一方で、ペルソナの具体性を高めるあまり、汎用性を見失いすぎることも多々ある。これを避けるために、ペルソナについてはいくつかの人物像を設定することをおすすめする。もっといえば、各ペルソナに優先度(ターゲットとして囲い込みたい順番)を付けることにより将来的な見込み客の設定なども合わせて進めると、強みの拡張につながりやすくなるため、ぜひ試してほしい。

さて、整理のために一度3C分析に話を戻すと、

競合(Competitor)にない自社(Company)の強みを顧客(Customer)の要求にマッチさせる

ここでいうところの「顧客(Customer)」についてペルソナで仮説を立てたところである。次はこの顧客の要求を具体化し、その要求にマッチする強みをいくつか考えることが必要だ。この際、考えついた強みを「競合(Competitor)」が持っていては意味がなく、できる限り自分たちだけの価値を生み出すことに専念してほしい。
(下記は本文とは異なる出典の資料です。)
/-- The cycle of leaf `j` after the vector's first read: TREE reads leaves 0 and 1 together (R273). -/
def VInst.leafCycle (v : VInst) (j per : Nat) : Nat := if v.op = 0x12 then (j - 1) * per else j * per

/-- Elements of one result. -/
def VInst.outs (v : VInst) : Nat := if v.op = 0x10 ∨ v.op = 0x11 then 1 else v.n

/-- Read every leaf of vector `k`. -/
def State.vLeaves (s : State) (who : Who) (v : VInst) (x : VOpd) (head k base per : Nat) :
    List Nat → List (List Byte × Bool) × State
  | [] => ([], s)
  | j :: t =>
    let p := s.vRead who x head (k * v.leaves + j) (base + v.leafCycle j per) 0 (List.range x.lines) rankVe
    let q := p.2.2.vLeaves who v x head k base per t
    ((p.1, p.2.1) :: q.1, q.2)

/-- The line indices of src_b that a vector reads: with broadcast only element 0's line and its scale's (R271). -/
def VInst.bLines (v : VInst) (x : VOpd) : List Nat :=
  if (v.two || v.stoch) && bit v.modifier 0 then (if v.two && v.sb then [0, eltLines v.fb v.n] else [0])
  else List.range x.lines

/-- One vector of an instruction that starts on cycle `start` with `c` cycles per vector (R273). -/
def State.vecOne (s : State) (who : Who) (v : VInst) (xa : VOpd) (xb : Option VOpd) (xd : VOpd) (ha hb start c per depth : Nat)
    (k : Nat) : State :=
  let n := who.core
  let base := start + 2 + k * c
  let ra := s.vLeaves who v xa ha k base per (List.range v.leaves)
  let rb : List Byte × State := match xb with
    | some x =>
      let r := ra.2.vRead who x hb (if v.op = 0x13 then 0 else k) base 0 (v.bLines x) rankVe
      (r.1, r.2.2)
    | none => ([], ra.2)
  -- MAC claims its slot as it reads it (R273)
  let rd : List Byte × Option Nat × State :=
    if v.op ≠ 4 then ([], none, rb.2)
    else match xd.o with
      | .addr off =>
        let r := rb.2.vLines who rankVe (off / 64 + k * xd.lines) base ((List.range xd.lines).map fun i => (i, i))
        (joinLines xd.lines r.1, none, r.2)
      | .region rg _ _ =>
        let p := rb.2.claimSlot who rg base
        let r := p.2.vLines who rankVe (p.2.slotLine n rg p.1) base ((List.range xd.lines).map fun i => (i, i))
        (joinLines xd.lines r.1, some p.1, r.2)
  let s3 := rd.2.2
  let table := mapGet (fun _ => []) (s3.core n).veTables (bits v.aux2 13 12)
  let marks := ra.1.map (·.2)
  let res := vecResults v (ra.1.map (·.1)) marks rb.1 rd.1 table (Config.emptyPool (v.aux2 + 65536 * v.modifier))
  let out := vecStore v.fd v.sd (v.rho rb.1) res
  (s3.vWrite who xd k (base + c - 1 + depth) rd.2.1 out rankVe).veEvents n out

/-- The second source an instruction reads: its lines per vector and how many vectors it spans. -/
def VInst.second (v : VInst) : Option (Nat × Nat) :=
  if v.two then some (vecLines v.fb v.n v.sb, v.count)
  else if v.stoch then some (ceilDiv (2 * v.n) 64, v.count)
  else match v.op with
    | 0x13 => some (ceilDiv (64 + 4 * v.n * (if bit v.modifier 5 then 1 else 2)) 64, 1)
    | 0x24 => some (1, v.count)
    | _ => none

/-- A generator that used its last index frees itself on the cycle of the operand's last access, given with the operand
(R148), and the instruction's regions are in use until its end (R153). -/
def State.vDone (s : State) (who : Who) (ops : List (VOpd × Nat)) (last : Nat) : State :=
  ops.foldl (fun s x => (s.genFree who x.1.o x.2).useRegion who.core x.1.o last) s

/-- The element-wise, reducing, normalising and gathering opcodes of R272. -/
def State.vecInst (s : State) (n : Nat) (w : IWord) (op : Nat) : State :=
  let v := parseVec w
  match s.issue n w 3 op with
  | .none => s
  | .fault s' => s'
  | .go cyc who s1 =>
    if !v.fmtsOk then s.decodeFault n 3 0x04
    else
      let xa := s.vOpd n cyc (fld w 63 48) (vecLines v.fa v.n v.sa) (v.count * v.leaves) false
      let xb := match v.second with
        | some (l, k) => (s.vOpd n cyc (fld w 79 64) l k false).map some
        | none => some none
      let xd := s.vOpd n cyc (fld w 95 80) (vecLines v.fd v.outs v.sd) v.count true
      match xa, xb, xd with
      | some xa, some xb, some xd =>
        -- NORM's block is an address operand (R276); RESAMPLE's taps come through a generator (R278)
        let formOk := (v.op != 0x13 || (match xb with | some ⟨_, .addr _, _⟩ => true | _ => false)) &&
          (v.op != 0x24 || xa.generated)
        if !formOk then s.decodeFault n 3 0x07
        else
          let t := v.timing
          let per := ceilDiv v.n t.1
          let c := t.2.1 * per
          let last := 2 + (v.count - 1) * c + c - 1 + t.2.2
          let st := s1.engineStart who cyc (v.count * c) last
          let s2 := st.2
          let ha := s2.vHead n (s1.issuedAt who cyc) xa
          let hb := match xb with | some x => s2.vHead n (s1.issuedAt who cyc) x | none => 0
          let s3 := (List.range v.count).foldl (fun s k => s.vecOne who v xa xb xd ha hb st.1 c per t.2.2 k) s2
          let end_ := st.1 + 2 + (v.count - 1) * c
          let s4 := s3.vDone who ((xa, end_ + v.leafCycle (v.leaves - 1) per + (xa.lines - 1) / 4) :: (xd, 0) ::
            (match xb with | some x => [(x, end_ + ((v.bLines x).length - 1) / 4)] | none => [])) (st.1 + last)
          let cr := s4.core n
          let s5 := if v.op = 8 then
              s4.setCore n { cr with veTabUse := (bits v.aux2 13 12, st.1 + last) :: cr.veTabUse.filter (fun u => st.1 ≤ u.2) }
            else s4
          s5.advance n
      | _, _, _ => s.decodeFault n 3 0x07

/-- VTABLE_LOAD (R273, R99): 33 lines into a table slot. -/
def execVeTableLoad (core : Fin 8) (w : IWord) (s : State) : Host.Outcome State Fault Refusal :=
  let n := core.val
  let slot := fld w 125 124
  match s.issue n w 3 0x09 with
  | .none => .next s
  | .fault s' => .next s'
  | .go cyc who s1 =>
    match addrOnly (operand (s.core n) cyc (fld w 63 48)) 2112 with
    | none => .next (s.decodeFault n 3 0x07)
    | some off =>
      let busyUntil := s.core n |>.veTabUse.foldl (fun a u => if u.1 = slot then max a (u.2 + 1) else a) 0
      let st := s1.engineStart who cyc 33 34
      let s2 := if st.1 < busyUntil then st.2.tgFault who 0x03 0 0 false cyc else st.2
      let d := s2.sReads who (off / 64) rankVe ((List.range 33).map fun i => st.1 + 2 + i)
      let c := d.2.core n
      .next ((d.2.setCore n { c with veTables := mapSet (fun _ => []) c.veTables slot d.1 }).advance n)
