-- ==== Sys2Proof/Machine/Ticks.lean ====
section
/-! DEFINITION. What passes with time alone, one 38.4 MHz reference cycle at a time, while no command waits (log entry 1):
device time (R372), the always-on count (R601), the events of RAS that the firmware has not written (R502), and the flush
of eight unflushed sediment entries (R604). -/

namespace Sys2Proof.Machine

/-- The rate word as IA takes it: signed, clamped to 500 ppm (R372). -/
def rateClamped (w : Word) : Int := clampInt (-55924053) 55924053 w.toInt

/-- Device time and its fraction as one count of 2^-32 ns. -/
def State.timeUnits (s : State) : Nat := s.devTime.toNat * 2 ^ 32 + s.devFrac.toNat

/-- Device time advances by one reference cycle (R372). -/
def State.timeTick (s : State) : State :=
  if s.timeRuns then
    let step := (26 * 2 ^ 32 + 0x0AAAAAAB + rateClamped (s.rd f_iaTimeRate_rate_adj.off)).toNat
    let t := s.timeUnits + step
    { s with devTime := BitVec.ofNat 64 (t / 2 ^ 32), devFrac := BitVec.ofNat 32 t }
  else s

/-- The 32.768 kHz count advances once in 9,375 eighths of a reference cycle, outside always-on power-on reset (R601). -/
def State.aonTick (s : State) : State :=
  if s.aoc.porst then s
  else if s.refCount + 8 < 9375 then { s with refCount := s.refCount + 8 }
  else { s with refCount := s.refCount + 8 - 9375, aonTicks := s.aonTicks + 1 }

/-- Eight unflushed entries start a trickle flush (R604). -/
def State.flushTick (s : State) : State :=
  if !s.aoc.porst && decide (8 ≤ s.sedCount - s.sedPlanned) then s.flushAll 0 else s

/-- One reference cycle with no command. -/
def State.tick (s : State) : State := s.timeTick.aonTick.drainEvents.flushTick

end Sys2Proof.Machine
end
前に書いた鍵紛失サービスの例でいえば、本来打ち出したい価値(金額、かけつけ時間、対応種類)だけに焦点を当てるのではなく、それ以外の「顧客の要求」を強引に引っ張り出し、そこに価値を見出すことができれば、それは十分にあなたの強みになりうる。強みを生み出すためにはいかに客観的に考えられるかがミソであり、それほど難しいことではない。その気になればすぐにでも生み出せるものなのである。

3-3.強みの活かし方

何度も書いている通り、「強みを知らない」と「強みを活かせていない」では、やるべきことが大きく異なってくる。前の項では前者に対する強みの生み出し方をまとめたが、次は「すでにある強み(もしくは強みだと認識しているもの)を活かせていない」という状態について。この場合もっとも多いのが、強みそのものではなく、強みの伝え方に問題があるケースである。すなわち、強みである情報がユーザーへ届いていない、もしくは情報として届いてはいるが強みとして理解されていないという状態だ。この対処方法はさまざまであるが、我々がもっとも注力して取り入れているのは、Webによる広告運用である。

Web広告のいいところは、

  • 流入(ユーザーが何をきっかけに訪れてきたのか)
  • 導線(ユーザーがどのように閲覧したのか)
  • 離脱(ユーザーがどこで興味をなくしたのか)

を把握できる点にある。自身の強みが届いているのか?強みと認知されているのか?そもそも他と比べて強いのか?という各視点から分析できるため、「強みの活かし方」を何通りも立てることができるのである。ただし、この運用についてはテクニックが必要になるため、決して適当に取り組むのではなく、自社で専任を立てるか、もしくは信頼できる外部リソースに委託することを強くおすすめする。

4.まとめ

以上が、ポジショニングの定義とその重要性である。
自社だけでなく顧客や競合の状況をふまえたうえで、強みを創りだすことがポイントとなる。さらに、その強みを活かすことで、その効果はさらに増し、効率の良いサイクルが生まれる。

今分かっている差別化ポイントだけではなく、本記事で紹介した方法を用いてさらなる強みを生み出し、圧倒的なポジションを確立してもらいたい。